--- START ---
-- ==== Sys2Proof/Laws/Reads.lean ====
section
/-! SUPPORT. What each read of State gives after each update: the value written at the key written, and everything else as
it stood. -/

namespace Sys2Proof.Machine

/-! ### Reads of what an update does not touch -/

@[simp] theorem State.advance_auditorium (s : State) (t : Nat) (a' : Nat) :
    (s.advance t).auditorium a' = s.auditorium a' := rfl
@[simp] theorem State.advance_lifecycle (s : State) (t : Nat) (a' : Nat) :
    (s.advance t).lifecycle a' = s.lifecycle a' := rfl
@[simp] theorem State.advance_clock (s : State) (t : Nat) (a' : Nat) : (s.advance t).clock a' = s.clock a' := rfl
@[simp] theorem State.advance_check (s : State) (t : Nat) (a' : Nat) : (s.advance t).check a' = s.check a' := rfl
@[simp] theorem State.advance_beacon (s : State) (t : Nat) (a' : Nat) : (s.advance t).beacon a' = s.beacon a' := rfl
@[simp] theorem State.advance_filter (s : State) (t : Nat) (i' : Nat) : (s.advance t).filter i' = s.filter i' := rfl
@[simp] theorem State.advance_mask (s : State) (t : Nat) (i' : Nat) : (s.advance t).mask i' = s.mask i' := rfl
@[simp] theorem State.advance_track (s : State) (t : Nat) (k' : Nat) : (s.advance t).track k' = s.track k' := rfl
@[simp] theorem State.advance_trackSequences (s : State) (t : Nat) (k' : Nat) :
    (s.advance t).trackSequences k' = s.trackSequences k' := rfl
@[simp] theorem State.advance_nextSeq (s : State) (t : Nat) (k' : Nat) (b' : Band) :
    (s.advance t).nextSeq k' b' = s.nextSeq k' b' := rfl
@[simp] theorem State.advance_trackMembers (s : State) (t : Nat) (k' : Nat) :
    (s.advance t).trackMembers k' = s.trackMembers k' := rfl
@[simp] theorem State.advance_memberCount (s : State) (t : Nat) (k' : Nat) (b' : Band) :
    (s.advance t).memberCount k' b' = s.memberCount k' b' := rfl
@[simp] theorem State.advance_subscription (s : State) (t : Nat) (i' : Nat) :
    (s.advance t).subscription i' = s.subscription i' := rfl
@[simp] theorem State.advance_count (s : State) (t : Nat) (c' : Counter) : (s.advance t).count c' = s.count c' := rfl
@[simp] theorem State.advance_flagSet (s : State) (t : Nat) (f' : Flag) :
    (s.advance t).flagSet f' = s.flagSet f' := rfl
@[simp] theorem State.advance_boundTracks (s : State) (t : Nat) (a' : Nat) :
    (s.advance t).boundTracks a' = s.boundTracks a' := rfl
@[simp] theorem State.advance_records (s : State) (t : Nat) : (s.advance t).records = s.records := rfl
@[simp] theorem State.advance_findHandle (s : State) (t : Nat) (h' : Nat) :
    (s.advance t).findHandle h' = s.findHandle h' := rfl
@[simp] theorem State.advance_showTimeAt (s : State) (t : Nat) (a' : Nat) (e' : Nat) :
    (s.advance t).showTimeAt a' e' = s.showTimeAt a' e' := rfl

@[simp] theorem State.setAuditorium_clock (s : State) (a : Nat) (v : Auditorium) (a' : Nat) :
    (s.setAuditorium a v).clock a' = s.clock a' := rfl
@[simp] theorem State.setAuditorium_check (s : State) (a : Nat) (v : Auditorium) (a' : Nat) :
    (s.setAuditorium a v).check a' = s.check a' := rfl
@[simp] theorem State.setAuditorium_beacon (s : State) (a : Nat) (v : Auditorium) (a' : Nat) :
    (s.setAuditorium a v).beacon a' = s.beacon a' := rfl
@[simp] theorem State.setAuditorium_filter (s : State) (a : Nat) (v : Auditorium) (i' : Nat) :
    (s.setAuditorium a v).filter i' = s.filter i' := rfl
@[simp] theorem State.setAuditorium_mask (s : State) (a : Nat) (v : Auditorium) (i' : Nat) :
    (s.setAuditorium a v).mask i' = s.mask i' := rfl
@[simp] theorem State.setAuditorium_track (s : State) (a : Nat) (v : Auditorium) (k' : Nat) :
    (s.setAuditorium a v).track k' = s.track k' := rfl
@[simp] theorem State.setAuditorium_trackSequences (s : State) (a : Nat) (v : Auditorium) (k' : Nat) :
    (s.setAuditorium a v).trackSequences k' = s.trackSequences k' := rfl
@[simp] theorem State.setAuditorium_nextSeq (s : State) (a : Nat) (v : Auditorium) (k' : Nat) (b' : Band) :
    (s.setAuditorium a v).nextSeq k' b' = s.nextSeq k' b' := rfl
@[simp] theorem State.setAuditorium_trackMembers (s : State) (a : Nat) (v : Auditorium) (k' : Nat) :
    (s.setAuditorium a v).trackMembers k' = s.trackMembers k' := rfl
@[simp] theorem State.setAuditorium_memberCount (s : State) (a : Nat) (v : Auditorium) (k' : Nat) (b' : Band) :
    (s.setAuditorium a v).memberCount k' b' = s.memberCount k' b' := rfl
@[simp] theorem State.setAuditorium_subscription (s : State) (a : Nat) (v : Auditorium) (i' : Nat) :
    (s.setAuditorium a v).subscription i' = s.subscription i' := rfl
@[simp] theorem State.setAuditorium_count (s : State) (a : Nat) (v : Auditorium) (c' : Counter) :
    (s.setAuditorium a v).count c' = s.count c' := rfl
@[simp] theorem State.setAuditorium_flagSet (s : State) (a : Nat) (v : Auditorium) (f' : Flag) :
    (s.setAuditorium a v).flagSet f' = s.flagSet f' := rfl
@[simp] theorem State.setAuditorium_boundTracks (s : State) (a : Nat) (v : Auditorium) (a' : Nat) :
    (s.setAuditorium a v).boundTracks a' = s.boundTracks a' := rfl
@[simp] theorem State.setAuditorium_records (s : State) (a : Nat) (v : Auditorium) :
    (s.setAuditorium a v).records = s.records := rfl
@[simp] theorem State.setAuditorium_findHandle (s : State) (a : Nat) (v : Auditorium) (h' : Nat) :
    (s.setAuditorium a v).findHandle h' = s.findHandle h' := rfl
--- END ---
TASK REQUIREMENTS:
Show all lines of the material in which the word "update" can be found.

RESPONSE TO THIS EXERCISE:
/-! SUPPORT. What each read of State gives after each update: the value written at the key written, and everything else as
/-! ### Reads of what an update does not touch -/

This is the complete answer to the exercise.